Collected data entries
<<<<
-- ==== Sys2Proof/Machine/Coherence.lean ====
section
/-! DEFINITION. Machine/Coherence.lean: the coherence requests and snoop responses (Table COH-4): at the edge of their
source, in transit, with combining (R120 to R122), and at their home. -/

namespace Sys2Proof.Machine

/-! ### At the edge of a client -/

/-- A half-port's binding; a half-port not bound before is bound by the first request it carries (log 16). -/
def Qf.bindingOf (q : Qf) (h : HalfPort) (p : Packet) : Binding :=
  match (q.link h).bind with
  | some b => b
  | none => { tenant := p.tenant, world := p.world, ep := (q.link h).peerEp }

/-- A client's request with the values bound to its half-port (R70, R301, R359). -/
def Qf.boundReq (q : Qf) (h : HalfPort) (p : Packet) : Packet :=
  let b := q.bindingOf h p
  let world := b.world && (q.link h).profile != 3
  let tc := BitVec.ofNat 3 (min p.tc.toNat (q.policer b.tenant).maxTc.toNat)
  { p with
    tenant := b.tenant, world := world, srcEp := (q.link h).peerEp, tc := tc
    stream := (1 : BitVec 2) ++ (fld p.stream 0 16 : BitVec 16), vc := (vcOf p.opcode).getD 0 }

/-- Whether a protected tenant's request comes through an admitted half-port (R393). -/
def Qf.admittedHalf (q : Qf) (h : HalfPort) (t : Tenant) : Bool :=
  let e := q.sec.enrol.get t.toNat {}
  !e.protect || e.admitted.contains (q.link h).sess.peerPrint

/-- Answer FAIL to a client through its half-port. -/
def Qf.failClient (q : Qf) (h : HalfPort) (p : Packet) (st : Status) : Qf :=
  q.sendOn (unitOf (halfSector h)) h { (q.reply p Opc.fail st.code) with destEp := (q.link h).peerEp }

/-- A client's request is refused at the edge: a write or an atomic leaves its stream's first failure (R82). -/
def Qf.refuseClient (q : Qf) (h : HalfPort) (p : Packet) (st : Status) : Qf :=
  (if countsInStream p.opcode then q.recordFail (.half h) p.srcEp p.stream st.code else q).failClient h p st

/-- A client's request, whole with its payload, at its edge (R33 to R36, R80 to R83, R347, R367). -/
def Qf.clientRequest (q : Qf) (h : HalfPort) (p0 : Packet) (data : Option Packet) : Qf :=
  let i := Ingress.half h
  let p := q.boundReq h p0
  let q := q.updLink h (fun l => { l with bind := some (q.bindingOf h p0) })
  if !q.part.kinds.has p.srcEp.toNat then
    q.updLink h (fun l => { l with cnt := { l.cnt with discarded := l.cnt.discarded + 1 } })
  else if !q.admittedHalf h p.tenant then q.refuseClient h p .accessViolation
  else if isWrite p.opcode && (q.stream p.srcEp p.stream).writes = 0 && decide (4096 ≤ q.openStreams i) then
    q.failClient h p .retry
  else
    let x := q.edgeCheck i p data
    match x.1 with
    | .error st => x.2.refuseClient h p st
    | .ok p' => x.2.submit { ing := i, owner := .accel, orig := p, sent := p', data }

/-! ### Responses of combined requests (R120 to R122) -/

/-- The operands of a group combined in arrival order (R121), as an atomic's payload. -/
def combinedOperand (ps : List Packet) : List Byte :=
  match ps with
  | [] => []
  | p :: rest =>
    let n := widthBytes p.atomicWidth
    let v := rest.foldl (fun a x => atomicNew p.atomicOp n a (atomicArgs x).1 0) (atomicArgs p).1
    natLe 16 0 ++ natLe 16 v

/-- A response on its way: where its request stood for a group, a response to every member, each given to deliver; the
pending group of an atomic is forwarded, or fails where it has no way out (R120 to R122, R341). -/
def Qf.uncombine (q : Qf) (i : Ingress) (p : Packet) (deliver : Qf → Packet → Qf) : Qf :=
  match q.home.combines.find? (fun c => c.is p.destEp p.tag) with
  | none => deliver q p
  | some c =>
    let q := { q with home := { q.home with combines := dropFirst (fun c => c.is p.destEp p.tag) q.home.combines } }
    let n := widthBytes c.first.atomicWidth
    let step (a : Qf × Nat) (m : Packet) : Qf × Nat :=
      let r : Packet := { p with
        destEp := m.srcEp, tag := m.tag, stream := m.stream, tc := m.tc, qp := m.qp
        payload := if p.opcode = Opc.atomicResult then natLe 16 a.2 else p.payload }
      (deliver a.1 r, atomicNew c.first.atomicOp n a.2 (atomicArgs m).1 0)
    let q := (c.members.foldl step (q, leNat p.payload)).1
    match c.pending with
    | [] => q
    | m :: _ =>
      let g : Packet := { m with payload := combinedOperand c.pending, far := false }
      if (q.route g).isSome then
        let new : Combine := { c with first := g, members := c.pending, pending := [] }
        ({ q with home := { q.home with combines := q.home.combines ++ [new] } }).transit i g
      else c.pending.foldl (fun q m => deliver q (q.reply m Opc.fail Status.linkDown.code)) q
>>>>
◆ EXERCISE ◆
Please print the records above exactly, leaving nothing out.

◆ RESPONSE ◆
-- ==== Sys2Proof/Machine/Coherence.lean ====
section
/-! DEFINITION. Machine/Coherence.lean: the coherence requests and snoop responses (Table COH-4): at the edge of their
source, in transit, with combining (R120 to R122), and at their home. -/

namespace Sys2Proof.Machine

/-! ### At the edge of a client -/

/-- A half-port's binding; a half-port not bound before is bound by the first request it carries (log 16). -/
def Qf.bindingOf (q : Qf) (h : HalfPort) (p : Packet) : Binding :=
  match (q.link h).bind with
  | some b => b
  | none => { tenant := p.tenant, world := p.world, ep := (q.link h).peerEp }

/-- A client's request with the values bound to its half-port (R70, R301, R359). -/
def Qf.boundReq (q : Qf) (h : HalfPort) (p : Packet) : Packet :=
  let b := q.bindingOf h p
  let world := b.world && (q.link h).profile != 3
  let tc := BitVec.ofNat 3 (min p.tc.toNat (q.policer b.tenant).maxTc.toNat)
  { p with
    tenant := b.tenant, world := world, srcEp := (q.link h).peerEp, tc := tc
    stream := (1 : BitVec 2) ++ (fld p.stream 0 16 : BitVec 16), vc := (vcOf p.opcode).getD 0 }

/-- Whether a protected tenant's request comes through an admitted half-port (R393). -/
def Qf.admittedHalf (q : Qf) (h : HalfPort) (t : Tenant) : Bool :=
  let e := q.sec.enrol.get t.toNat {}
  !e.protect || e.admitted.contains (q.link h).sess.peerPrint

/-- Answer FAIL to a client through its half-port. -/
def Qf.failClient (q : Qf) (h : HalfPort) (p : Packet) (st : Status) : Qf :=
  q.sendOn (unitOf (halfSector h)) h { (q.reply p Opc.fail st.code) with destEp := (q.link h).peerEp }

/-- A client's request is refused at the edge: a write or an atomic leaves its stream's first failure (R82). -/
def Qf.refuseClient (q : Qf) (h : HalfPort) (p : Packet) (st : Status) : Qf :=
  (if countsInStream p.opcode then q.recordFail (.half h) p.srcEp p.stream st.code else q).failClient h p st

/-- A client's request, whole with its payload, at its edge (R33 to R36, R80 to R83, R347, R367). -/
def Qf.clientRequest (q : Qf) (h : HalfPort) (p0 : Packet) (data : Option Packet) : Qf :=
  let i := Ingress.half h
  let p := q.boundReq h p0
  let q := q.updLink h (fun l => { l with bind := some (q.bindingOf h p0) })
  if !q.part.kinds.has p.srcEp.toNat then
    q.updLink h (fun l => { l with cnt := { l.cnt with discarded := l.cnt.discarded + 1 } })
  else if !q.admittedHalf h p.tenant then q.refuseClient h p .accessViolation
  else if isWrite p.opcode && (q.stream p.srcEp p.stream).writes = 0 && decide (4096 ≤ q.openStreams i) then
    q.failClient h p .retry
  else
    let x := q.edgeCheck i p data
    match x.1 with
    | .error st => x.2.refuseClient h p st
    | .ok p' => x.2.submit { ing := i, owner := .accel, orig := p, sent := p', data }

/-! ### Responses of combined requests (R120 to R122) -/

/-- The operands of a group combined in arrival order (R121), as an atomic's payload. -/
def combinedOperand (ps : List Packet) : List Byte :=
  match ps with
  | [] => []
  | p :: rest =>
    let n := widthBytes p.atomicWidth
    let v := rest.foldl (fun a x => atomicNew p.atomicOp n a (atomicArgs x).1 0) (atomicArgs p).1
    natLe 16 0 ++ natLe 16 v

/-- A response on its way: where its request stood for a group, a response to every member, each given to deliver; the
pending group of an atomic is forwarded, or fails where it has no way out (R120 to R122, R341). -/
def Qf.uncombine (q : Qf) (i : Ingress) (p : Packet) (deliver : Qf → Packet → Qf) : Qf :=
  match q.home.combines.find? (fun c => c.is p.destEp p.tag) with
  | none => deliver q p
  | some c =>
    let q := { q with home := { q.home with combines := dropFirst (fun c => c.is p.destEp p.tag) q.home.combines } }
    let n := widthBytes c.first.atomicWidth
    let step (a : Qf × Nat) (m : Packet) : Qf × Nat :=
      let r : Packet := { p with
        destEp := m.srcEp, tag := m.tag, stream := m.stream, tc := m.tc, qp := m.qp
        payload := if p.opcode = Opc.atomicResult then natLe 16 a.2 else p.payload }
      (deliver a.1 r, atomicNew c.first.atomicOp n a.2 (atomicArgs m).1 0)
    let q := (c.members.foldl step (q, leNat p.payload)).1
    match c.pending with
    | [] => q
    | m :: _ =>
      let g : Packet := { m with payload := combinedOperand c.pending, far := false }
      if (q.route g).isSome then
        let new : Combine := { c with first := g, members := c.pending, pending := [] }
        ({ q with home := { q.home with combines := q.home.combines ++ [new] } }).transit i g
      else c.pending.foldl (fun q m => deliver q (q.reply m Opc.fail Status.linkDown.code)) q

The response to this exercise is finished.